40. A method for treating a disease characterized by overexpression or inappropriate expression of Galectin-3 in a subject in need thereof, the method comprising administering to the subject an effective amount of the compound of any one of claims 10 to 26, or the pharmaceutical composition of claim 27.

41. A system comprising at least one data processor and at least one memory storing instructions which, when executed by the at least one data processor, result in operations comprising identifying an amino acid within a disordered domain of a protein that binds to an ordered domain of a protein with the ordered domain either located in the same protein or in a different protein as set forth in any one of claims 1 to 9.

42. A computer-implemented method, the method comprising identifying an amino acid within a disordered domain of a protein that binds to an ordered domain of a protein with the ordered domain either located in the same protein or in a different protein as set forth in any one of claims 1 to 9.

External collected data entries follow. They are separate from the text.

-- ==== Sys2Proof/Certificates/Slice0/Obligations.lean ====
section
/-! DEFINITION. The statements for the provers: the queue and the step, the invariant, reset, and for every family of
commands what its rows do. Each docstring names the rules of spec/ it follows. -/

open Sys2Proof Sys2Proof.Machine

/-- A step runs the command at the front of the queue with the queue's rest; on an empty queue a microsecond passes (the
idle tick is the model's choice, log entry 10; the queue is the block's command interface, log entry 56). -/
def Obligations.StepRunsTheFrontCommand : Prop :=
  (∀ (c : Instr) (r : List Instr) (s : State), s.pending = c :: r → step s = exec c { s with pending := r }) ∧
  (∀ s : State, s.pending = [] → step s = .next (tick s))

/-- The invariant `Inv` of Safety.lean is kept by every step from every state (Tables 3-8, 3-11, 4-6, 5-8, 6-2; R109,
R127, R158, R221): the bounds of those registers hold whatever is written to them. -/
def Obligations.EveryStepKeepsTheInvariant : Prop :=
  ∀ s t : State, Inv s → step s = .next t → Inv t

/-- No command adds to or takes from the queue of waiting commands: only the step does (R221, log entry 56). -/
def Obligations.NoCommandTouchesTheQueue : Prop :=
  ∀ (c : Instr) (s t : State), exec c s = .next t → t.pending = s.pending

/-- The state after reset meets the invariant. -/
def Obligations.ResetMeetsTheInvariant : Prop := Inv State.reset

/-- Every command but REGISTER_WRITE answers a next state in every state, and REGISTER_WRITE does outside the ranges of
the units that Table 3-2 places and no chapter describes (log entries 3 and 14). -/
def Obligations.EveryCommandIsAnswered : Prop :=
  (∀ (c : Instr) (s : State), (∀ a v, c ≠ .registerWrite a v) → ∃ t, exec c s = .next t) ∧
  (∀ (a : Nat) (v : Word) (s : State), undescribed a = false ∨ 2 ^ 32 ≤ a → ∃ t, exec (.registerWrite a v) s = .next t)

/-- The values the spec gives for reset (R41, R66, R208, Tables 3-8, 3-10, 3-11, 4-4, 4-6, 5-8, 6-2, 9-10; the package
word of Table 2-6 reads 0x0000_0001). -/
def Obligations.ResetLeavesTheStatedValues : Prop :=
  let s := State.reset
  stateWord s = 1 ∧ s.pkg.portEn = false ∧ s.pkg.tileEn = false ∧ s.pkg.memEn = false
  ∧ s.wd.time = 0 ∧ s.wd.cmp = 0xFFFFFFFFFFFFFFFF ∧ s.wd.wdtEn = false ∧ s.wd.wdtLock = false ∧ s.wd.wdtLoad = 2000000
  ∧ s.wd.fwto = 4000 ∧ s.wd.por = true ∧ s.wd.coreRun = false
  ∧ (∀ u < 18, (unitS s u).rspValid = false ∧ (unitS s u).gen = 0#8 ∧ (unitS s u).hbAge = 0 ∧ (unitS s u).hbLim = 0xFFFFFFFF
      ∧ (unitS s u).ports = [] ∧ (unitS s u).inReset = true)
  ∧ s.sq.tmo = 0xF4240 ∧ s.sq.busy = false ∧ s.sq.lock = false ∧ s.sq.bound = 0
  ∧ s.otp.pulse = 4000 ∧ s.pw.tjt = 90 ∧ s.pw.tjs = 100 ∧ s.pw.vcm = 750
  ∧ s.ks.kcvper = 10000 ∧ s.ks.tlock = false ∧ (∀ i < 64, (slotS s i).empty = true)
  ∧ s.pk.len = 128 ∧ s.pk.keep = [] ∧ s.pk.wipeMem = []
  ∧ s.ms.slots = List.replicate 32 {} ∧ s.hb.accept = 0 ∧ s.hb.frSize = 9 ∧ s.hb.frSealed = true
  ∧ s.pending = []

/-- R82 and Table 3-7: what each flag of SKIP reads; a reserved flag reads 0, and a SKIP on one with POL = 0 goes on with
the next step. -/
def Obligations.SkipTestsTheFlagsOfTheTable : Prop :=
  (∀ s : State, sqFlag s 0 = s.sq.vfail ∧ sqFlag s 1 = s.sq.kperr ∧ sqFlag s 2 = (asmOf s == some .m8) ∧ sqFlag s 3 = (asmOf s == some .m6)
    ∧ sqFlag s 4 = (asmOf s == some .s0 || asmOf s == none) ∧ sqFlag s 5 = (s.otp.lc == 2) ∧ sqFlag s 6 = (s.otp.lc == 1) ∧ sqFlag s 7 = (s.otp.lc == 3)
    ∧ sqFlag s 8 = (s.pkg.mode == .confidential) ∧ sqFlag s 9 = tkeys s ∧ (∀ f, 10 ≤ f → f ≤ 23 → sqFlag s f = false)
    ∧ (∀ k < 8, sqFlag s (24 + k) = bit s.sq.sw k)) ∧
  (∀ s : State, SqAt 0x02 s → 10 ≤ stepA (sqStep s) → stepA (sqStep s) ≤ 23 → stepB (sqStep s) = 0 → exec .sqSkip s = .next (sqPast s))
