theorem inv_hostRegsReset {s : State} (hI : Kept q s) : Kept q (hostRegsReset s) := by
  refine inv_set_mb hI ?_
  obtain ⟨h1, h2, h3⟩ := inv_mb hI
  refine ⟨h1, by simpa using h2, fun y hy => ?_⟩
  obtain ⟨c, hc, rfl⟩ := List.mem_map.1 hy
  rfl
theorem inv_primaryEnd {s : State} (hI : Kept q s) : Kept q (primaryEnd s) := by
  unfold primaryEnd; repeat' (first | (with_reducible first | assumption | apply inv_advanceGens | apply inv_destroyTags | apply inv_hostRegsReset | apply inv_sessEnd) | simp only [inv_upd])
theorem inv_portsOff {s : State} (hI : Kept q s) : Kept q (portsOff s) := by
  unfold portsOff; repeat' (first | (with_reducible first | assumption | apply inv_primaryEnd | apply inv_unitsOff) | simp only [inv_upd])
theorem inv_railFall (r : Nat) {s : State} (hI : Kept q s) : Kept q (railFall r s) := by
  unfold railFall; repeat' (first | (with_reducible first | assumption | apply inv_mcOff | apply inv_portsOff | apply inv_tilesOff | apply inv_ite) | simp only [inv_upd])
theorem inv_dropTileMem {s : State} (hI : Kept q s) : Kept q (dropTileMem s) := by
  unfold dropTileMem; repeat' (first | (with_reducible first | assumption | apply inv_fwRun | apply inv_railFall))
theorem inv_dropPort {s : State} (hI : Kept q s) : Kept q (dropPort s) := by
  unfold dropPort; repeat' (first | (with_reducible first | assumption | apply inv_fwRun | apply inv_railFall))
theorem inv_clearPortBufs {s : State} (hI : Kept q s) : Kept q (clearPortBufs s) := by
  unfold clearPortBufs; repeat' (first | with_reducible assumption | (simp only [inv_mk]; refine ⟨⟨?_, ?_, ?_, ?_, ?_, ?_, ?_, ?_, ?_, ?_⟩, ?_⟩) | (with_reducible first | apply inv_wd | apply inv_sq | apply inv_otp | apply inv_ks | apply inv_pk | apply inv_ms | apply inv_fl | apply inv_mg | apply inv_mb | apply inv_q) | (have := inv_units (by assumption); simpa using this))
theorem inv_logFlush {s : State} (hI : Kept q s) : Kept q (logFlush s) := by
  unfold logFlush; repeat' (first | (with_reducible first | assumption | apply inv_fqAdd | apply inv_ite) | simp only [inv_upd])
theorem inv_emptyTenantLog {s : State} (hI : Kept q s) : Kept q (emptyTenantLog s) := by
  unfold emptyTenantLog; exact hI
theorem inv_quarRails {s : State} (hI : Kept q s) : Kept q (quarRails s) := by
  unfold quarRails; repeat' (first | (with_reducible first | assumption | apply inv_clearPortBufs | apply inv_dropPort | apply inv_dropTileMem | apply inv_ite) | simp only [inv_upd])
theorem inv_revert {s : State} (hI : Kept q s) : Kept q (revert s) := by
  unfold revert; exact hI
theorem inv_workGone {s : State} (hI : Kept q s) : Kept q (workGone s) := by
  unfold workGone; exact hI
theorem inv_quarStop {s : State} (hI : Kept q s) : Kept q (quarStop s) := by
  unfold quarStop; repeat' (first | (with_reducible first | assumption | apply inv_abandonBatches | apply inv_apCloseAll | apply inv_failWaiting | apply inv_fwAbort | apply inv_fwKszero | apply inv_jobsEnd | apply inv_linkEndAll | apply inv_stopTiles) | simp only [inv_upd])
theorem inv_quarHalt {s : State} (hI : Kept q s) : Kept q (quarHalt s) := by
  unfold quarHalt
  lift_lets; intro a
  have ha : Kept q a := inv_fwKpzeroAll (inv_quarStop hI)
  clear_value a
  intro b
  have hb : Kept q b := inv_destroyTags (inv_upd.2 ha)
  clear_value b
  refine inv_workGone ?_
  split
  · exact inv_modRec _ _ hb
  · exact hb
theorem inv_revertDue {s : State} (hI : Kept q s) : Kept q (revertDue s) := by
  unfold revertDue; repeat' (first | (with_reducible first | assumption | apply inv_revert | apply inv_ite) | simp only [inv_upd])
theorem inv_quarantine (cause : Nat) {s : State} (hI : Kept q s) : Kept q (quarantine cause s) := by
  unfold quarantine; repeat' (first | (with_reducible first | assumption | apply inv_dropPort | apply inv_emptyTenantLog | apply inv_logFlush | apply inv_quarHalt | apply inv_quarRails | apply inv_revertDue | apply inv_setState | apply inv_ite) | simp only [inv_upd])
theorem inv_clkFail {s : State} (hI : Kept q s) : Kept q (clkFail s) := by
  unfold clkFail; repeat' (first | (with_reducible first | assumption | apply inv_driveRail | apply inv_quarantine | apply inv_setAlarm | apply inv_ite))
theorem inv_quarCleared {s : State} (hI : Kept q s) : Kept q (quarCleared s) := by
  unfold quarCleared; repeat' (first | (with_reducible first | assumption | apply inv_quarRails | apply inv_revertDue | apply inv_ite) | (simp only [inv_mk]; refine ⟨⟨?_, ?_, ?_, ?_, ?_, ?_, ?_, ?_, ?_, ?_⟩, ?_⟩) | (with_reducible first | apply inv_wd | apply inv_sq | apply inv_otp | apply inv_ks | apply inv_pk | apply inv_ms | apply inv_fl | apply inv_mg | apply inv_mb | apply inv_q) | (have := inv_units (by assumption); simpa using this))
theorem inv_mainStop {s : State} (hI : Kept q s) : Kept q (mainStop s) := by
  unfold mainStop; repeat' (first | (with_reducible first | assumption | apply inv_apCloseAll | apply inv_destroyTags | apply inv_failWaiting | apply inv_linkEndAll | apply inv_sessEnd) | simp only [inv_upd])
theorem inv_mainDown {s : State} (hI : Kept q s) : Kept q (mainDown s) := by
  unfold mainDown
  lift_lets; intro a
  have ha : Kept q a := inv_fwAbort (inv_mainStop hI)
  clear_value a
  intro _ _ b
  have hb : Kept q b := inv_workGone (inv_upd.2 ha)
  clear_value b
  exact inv_dropPort (inv_dropTileMem hb)
theorem inv_toWarden {s : State} (hI : Kept q s) : Kept q (toWarden s) := by
  unfold toWarden; repeat' (first | (with_reducible first | assumption | apply inv_mainDown | apply inv_setState) | simp only [inv_upd])
theorem inv_mainLost {s : State} (hI : Kept q s) : Kept q (mainLost s) := by
  unfold mainLost; repeat' (first | (with_reducible first | assumption | apply inv_abandonBatches | apply inv_bindsMove | apply inv_fwAbort | apply inv_fwKszero | apply inv_logEvent | apply inv_modRec | apply inv_recQueue | apply inv_stopTiles | apply inv_toWarden) | split)
theorem inv_startSwitch (cause : Nat) {s : State} (hI : Kept q s) : Kept q (startSwitch cause s) := by
  unfold startSwitch; repeat' (first | (with_reducible first | assumption | apply inv_failWaiting | apply inv_jobsEnd | apply inv_setState | apply inv_ite) | simp only [inv_upd])
theorem inv_sqBurst (hl : List Nat) (n : Nat) {s : State} (hI : Kept q s) : Kept q (sqBurst hl n s) := by
  induction n generalizing s with
  | zero => exact hI
  | succ n ih => unfold sqBurst; repeat' (first | (with_reducible first | assumption | apply ih | apply inv_sqExecStep | apply inv_sqIllegal | apply inv_ite))
theorem inv_sqBegin (p : SqPurpose) {s : State} (hI : Kept q s) : Kept q (sqBegin p s) := by
  unfold sqBegin; repeat' (first | (with_reducible first | assumption | apply inv_fwReady | apply inv_sqBurst | apply inv_sqStart | apply inv_ite))
theorem inv_sqTable (p : SqPurpose) {s : State} (hI : Kept q s) : Kept q (sqTable p s) := by
  unfold sqTable; repeat' (first | (with_reducible first | assumption | apply inv_sqBegin | apply inv_ite) | (simp only [inv_mk]; refine ⟨⟨?_, ?_, ?_, ?_, ?_, ?_, ?_, ?_, ?_, ?_⟩, ?_⟩) | (with_reducible first | apply inv_wd | apply inv_units | apply inv_otp | apply inv_ks | apply inv_pk | apply inv_ms | apply inv_fl | apply inv_mg | apply inv_mb | apply inv_q) | exact inv_sq (by assumption))
theorem inv_switchZero {s : State} (hI : Kept q s) : Kept q (switchZero s) := by
  unfold switchZero; repeat' (first | (with_reducible first | assumption | apply inv_apCloseAll | apply inv_fwKpzeroAll | apply inv_fwKszero | apply inv_linkEndAll) | simp only [inv_upd])
theorem inv_switchRecord {s : State} (hI : Kept q s) : Kept q (switchRecord s) := by
  unfold switchRecord; repeat' (first | (with_reducible first | assumption | apply inv_bindsMove | apply inv_modRec | apply inv_recQueue) | ((try lift_lets); intro x; first | (fail_if_success (first | (have : State := x) | fail))) | split)
theorem inv_switchMaps {s : State} (hI : Kept q s) : Kept q (switchMaps s) := by
  unfold switchMaps; repeat' (first | (with_reducible first | assumption | apply inv_emptyTenantLog | apply inv_invMark | apply inv_modAst | apply inv_foldl) | (intro s x h; have : Kept q s := h) | simp only [inv_upd])
theorem inv_switchTzero {s : State} (hI : Kept q s) : Kept q (switchTzero s) := by
  unfold switchTzero; repeat' (first | (with_reducible first | assumption | apply inv_logEvent | apply inv_msTzeroNow | apply inv_ite))
theorem inv_switchKeys {s : State} (hI : Kept q s) : Kept q (switchKeys s) := by
  unfold switchKeys; repeat' (first | (with_reducible first | assumption | apply inv_sqTable | apply inv_switchMaps | apply inv_switchRecord | apply inv_switchTzero | apply inv_switchZero) | simp only [inv_upd])
theorem inv_switchBatches {s : State} (hI : Kept q s) : Kept q (switchBatches s) := by
  unfold switchBatches; repeat' (first | (with_reducible first | assumption | apply inv_switchKeys | apply inv_ite))
theorem inv_switchHalted {s : State} (hI : Kept q s) : Kept q (switchHalted s) := by
  unfold switchHalted; repeat' (first | (with_reducible first | assumption | apply inv_closeDue | apply inv_switchBatches) | simp only [inv_upd] | split)
theorem inv_loadFail (phase unit st : Nat) {s : State} (hI : Kept q s) : Kept q (loadFail phase unit st s) := by
  unfold loadFail; repeat' (first | (with_reducible first | assumption | apply inv_logEvent | apply inv_startSwitch | apply inv_ite))
theorem inv_unitFail (u step code : Nat) {s : State} (hI : Kept q s) : Kept q (unitFail u step code s) := by
  unfold unitFail; repeat' (first | (with_reducible first | assumption | apply inv_fwHold | apply inv_loadFail | apply inv_logEvent | apply inv_quarantine | apply inv_setU | apply inv_ite))
theorem inv_startRestart (u : Nat) {s : State} (hI : Kept q s) : Kept q (startRestart u s) := by
  unfold startRestart; repeat' (first | (with_reducible first | assumption | apply inv_modUnit | apply inv_sqTable | apply inv_trace | apply inv_unitFail | apply inv_ite))
theorem inv_tileWeightsLost (t : Nat) {s : State} (hI : Kept q s) : Kept q (tileWeightsLost t s) := by
  unfold tileWeightsLost; repeat' (first | (with_reducible first | assumption | apply inv_logEvent | apply inv_wpkFail | apply inv_foldl) | (intro s x h; have : Kept q s := h))
theorem inv_takeWaits (u op arg : Nat) {s : State} (hI : Kept q s) : Kept q (takeWaits u op arg s).2 := by
  unfold takeWaits; exact hI
theorem inv_installEnd (ph : Nat) {s : State} (hI : Kept q s) : Kept q (installEnd ph s) := by
  unfold installEnd; repeat' (first | (with_reducible first | assumption | apply inv_answer | apply inv_takeWaits | apply inv_foldl) | (intro s x h; have : Kept q s := h) | split)
theorem inv_unitWaitEnd (w : UnitWait) {s : State} (hI : Kept q s) : Kept q (unitWaitEnd w s) := by
  unfold unitWaitEnd; repeat' (first | (with_reducible first | assumption | apply inv_answer | apply inv_installEnd) | split)
theorem inv_unitCrash (u cause : Nat) {s : State} (hI : Kept q s) : Kept q (unitCrash u cause s) := by
  unfold unitCrash; repeat' (first | (with_reducible first | assumption | apply inv_jobsEnd | apply inv_loadFail | apply inv_logEvent | apply inv_modTileJ | apply inv_setU | apply inv_startRestart | apply inv_stopTile | apply inv_tileWeightsLost | apply inv_trace | apply inv_unitCmd | apply inv_unitWaitEnd | apply inv_foldl | apply inv_ite) | (intro s x h; have : Kept q s := h) | simp only [inv_upd])
theorem inv_idleEntry {s : State} (hI : Kept q s) : Kept q (idleEntry s) := by
  unfold idleEntry; repeat' (first | (with_reducible first | assumption | apply inv_quarantine | apply inv_startRestart | apply inv_foldl | apply inv_ite) | (intro s x h; have : Kept q s := h))
theorem inv_fnReset (d : Nat) {s : State} (hI : Kept q s) : Kept q (fnReset d s) := by
  unfold fnReset; repeat' (first | (with_reducible first | assumption | apply inv_apEndAll | apply inv_apEndDie | apply inv_failWaiting | apply inv_jobsEnd | apply inv_modPx | apply inv_primaryEnd | apply inv_sessEnd | apply inv_startSwitch | apply inv_ite))
theorem inv_flashProg (off : Nat) (b : Bytes) {s : State} (hI : Kept q s) : Kept q (flashProg off b s) := by
  exact inv_set_fl hI (cellPuts_wf _ _ (inv_fl hI))
theorem inv_flashErase (off n : Nat) {s : State} (hI : Kept q s) : Kept q (flashErase off n s) := by
  exact inv_set_fl hI (cellErase_wf _ _ (inv_fl hI))
theorem inv_updStart {s : State} (hI : Kept q s) : Kept q (updStart s) := by
  unfold updStart; repeat' (first | (with_reducible first | assumption | apply inv_flashErase | apply inv_ite) | simp only [inv_upd])
theorem inv_sram (a : Nat) (b : Bytes) {s : State} (hI : Kept q s) : Kept q { s with wd := { s.wd with sram := cellPuts 0#8 a b s.wd.sram } } := by
  refine inv_set_wd hI ?_
  obtain ⟨h1, h2⟩ := inv_wd hI
  exact ⟨cellPuts_wf _ _ h1, h2⟩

43. A non-transitory computer readable medium storing instructions, which when executed by at least one data processor, result in operations comprising identifying an amino acid within a disordered domain of a protein that binds to an ordered domain of a protein with the ordered domain either located in the same protein or in a different protein as set forth in any one of claims 1 to 9.